On my first day of the campaign, I received a total of 3 orders from sharing to my social networks. Halfway to my goal!

With a $29.36 payout so far, I'm going to spend $15 on an advertisement on Instagram. Depending on the data I will be able to make assumptions on how to improve. Let's walk through some scenarios.

If your ad insights have...

Many impressions but no clicks – You may be advertising to the wrong audience or you need to re-visit your product.

Many impressions, many clicks, but low sales – Find the leak in the funnel, the customer has made it this far but has the cost of the product/shipping, or friction in the checkout process caused them to abandon?

Many impressions, many clicks, many sales. – You're nailing it. Continue to improve by elevating the checkout experience, reminding people about abandoned carts, and other success tactics.

Lessons So Far

While there are still 19 days left in the tee campaign there are some immediate learnings from the experiment.

Firstly, people are willing to pay for a tee or sweatshirt with my design on it. I'm grateful for that.
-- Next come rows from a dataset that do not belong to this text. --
/-- SEQ.FORK: its status and the state (R257). -/
def squFork (s : State) (ctx d : Nat) (va cva : Word) : Except SquStop (Nat × State) := do
  let r ← squPa s ctx .read cva
  let ch ← squPlaced s cva r
  let q := seqAt s d
  let n := descField s ch 0x30 8
  let esz := descEsz s d
  let spc := slotsPerChunk s d
  if q.clen < n then .ok (1, s)
  else if descField s ch 0x01 1 ≠ descField s d 0x01 1 || descField s ch 0x02 2 ≠ descField s d 0x02 2
      || descField s ch 0x04 4 ≠ 0 || (afind s.seqs ch).isSome then .ok (2, s)
  else
    let _ ← squPa s ctx .write cva
    match descBad s ch true with
    | some o => .error (.fail 0x50 (some cva.toNat) (w64 o))
    | none =>
      let own ← if n % spc = 0 then pure none else squChunk s ctx ch (n / spc)
      if descField s ch 0x10 8 * spc < n || (n % spc ≠ 0 && own.isNone) then .ok (3, s)
      else
        let s ← squShare ctx d ch (List.range (n / spc)) s
        let s ← match own with
          | none => pure s
          | some _ => do
            let src ← squChunk s ctx d (n / spc)
            let a ← forkCause cva (squArea s ctx d .read (n / spc, src))
            let b ← forkCause cva (squArea s ctx ch .write (n / spc, own))
            let len := n % spc * esz
            let _ ← forkCause cva (((List.range ((len + 127) / 128)).mapM fun i => squReads s cva (a + 128 * i)).map fun _ => 0)
            pure (unitWrite s b (memBytes s.mem a len))
        let _ ← squRest s ch
        let s := unitWrite s (ch + 0x28) (bytesOf 8 va.toNat)
        .ok (0, attachDesc s ctx ch { clen := n, rlen := n })

/-- A chunk loses a reference; with the last, RES and the immutable bits of its lines are cleared and their replicas
invalidated (R133, R258): those of the data area that the header then names, so that an area which a chunk move has left stays
immutable (DESIGN CHOICE, log 19: the manual does not say when that area's bits are cleared). Answers 1 for such a chunk. -/
def squRelease (s : State) (ctx : Nat) (c : Chunk) : Except SquStop (Nat × State) := do
  if c.refs = 0 then .error (.fail 0x57 (some c.hva.toNat) 0#64)
  else
    let s ← squRefs s ctx c (c.refs - 1)
    if c.refs ≠ 1 then .ok (0, s)
    else
      let s ← squPut s ctx (c.hva + 0x0D#64) [0#8]
      let x ← squXlate s ctx .read c.data
      let l := lineOf x.1
      let inArea := fun m => l ≤ m && m < l + 512
      let lines := s.lines.map fun y =>
        if inArea y.1 then (y.1, { y.2 with replicas := [], state := if y.2.state = .shared then .home else y.2.state }) else y
      .ok (1, { s with immuts := s.immuts.filter (fun m => !inArea m), lines := lines })

/-- The chunks below the committed length released in order: how many lost their last reference (R258). -/
def squDropChunks (ctx d : Nat) : List Nat → Nat → State → Except SquStop (Nat × State)
  | [], n, s => .ok (n, s)
  | k :: ks, n, s => do
    match (← squChunk s ctx d k) with
    | none => .error (.fail 0x56 (some (mapVa s d k).toNat) 0#64)
    | some c =>
      let r ← squRelease s ctx c
      squDropChunks ctx d ks (n + r.1) r.2

/-- SEQ.DROP: the number of chunks that lost their last reference, and the state (R258). -/
def squDrop (s : State) (ctx d : Nat) : Except SquStop (Nat × State) :=
  let q := seqAt s d
  match squDropChunks ctx d (chunkSpan (slotsPerChunk s d) 0 q.clen) 0 s with
  | .error e => .error e
  | .ok (n, s) =>
    let s := unitWrite s (d + 4) (bytesOf 4 3)
    .ok (n, putSeq s d { q with clen := 0, rlen := 0, filled := [], addrs := [], dropped := true })

/-! ### Requests -/

/-- ENGINE of a sequence unit (Table 19-5): the slice of the descriptor's anchor. -/
def squEngine (s : State) (d : Nat) : Nat :=
  let a := anchorOf s (lineOf d)
  engineOf 6 (reticleOfSlice a) (a % Config.slicesPerReticle)

/-- The place of a request in the order of issue: that of its access, or its own (R251, log 19). -/
def squAge (r : SquReq) : Nat := r.acc.getD r.id

/-- A request of a saved team is withdrawn (Table 14-1). -/
def squGone (s : State) (r : SquReq) : Bool := (teamAt s (warpAt s r.warp).team).status = .saved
Some more practical observations include the following.

  1. Pick a more affordable print-on-demand service. This could be another online shop or perhaps a local screen-printer. $37 for a tee alienates a lot of people, it's simply a lot to ask for a shirt, especially in this economy.
  2. The bigger your community the more opportunities you have for sales and support.
  3. This experiment allowed me to do this thing I don't do at work, such as managing an Ad Campaign, using Adobe Illustrator, and just putting myself out there in general.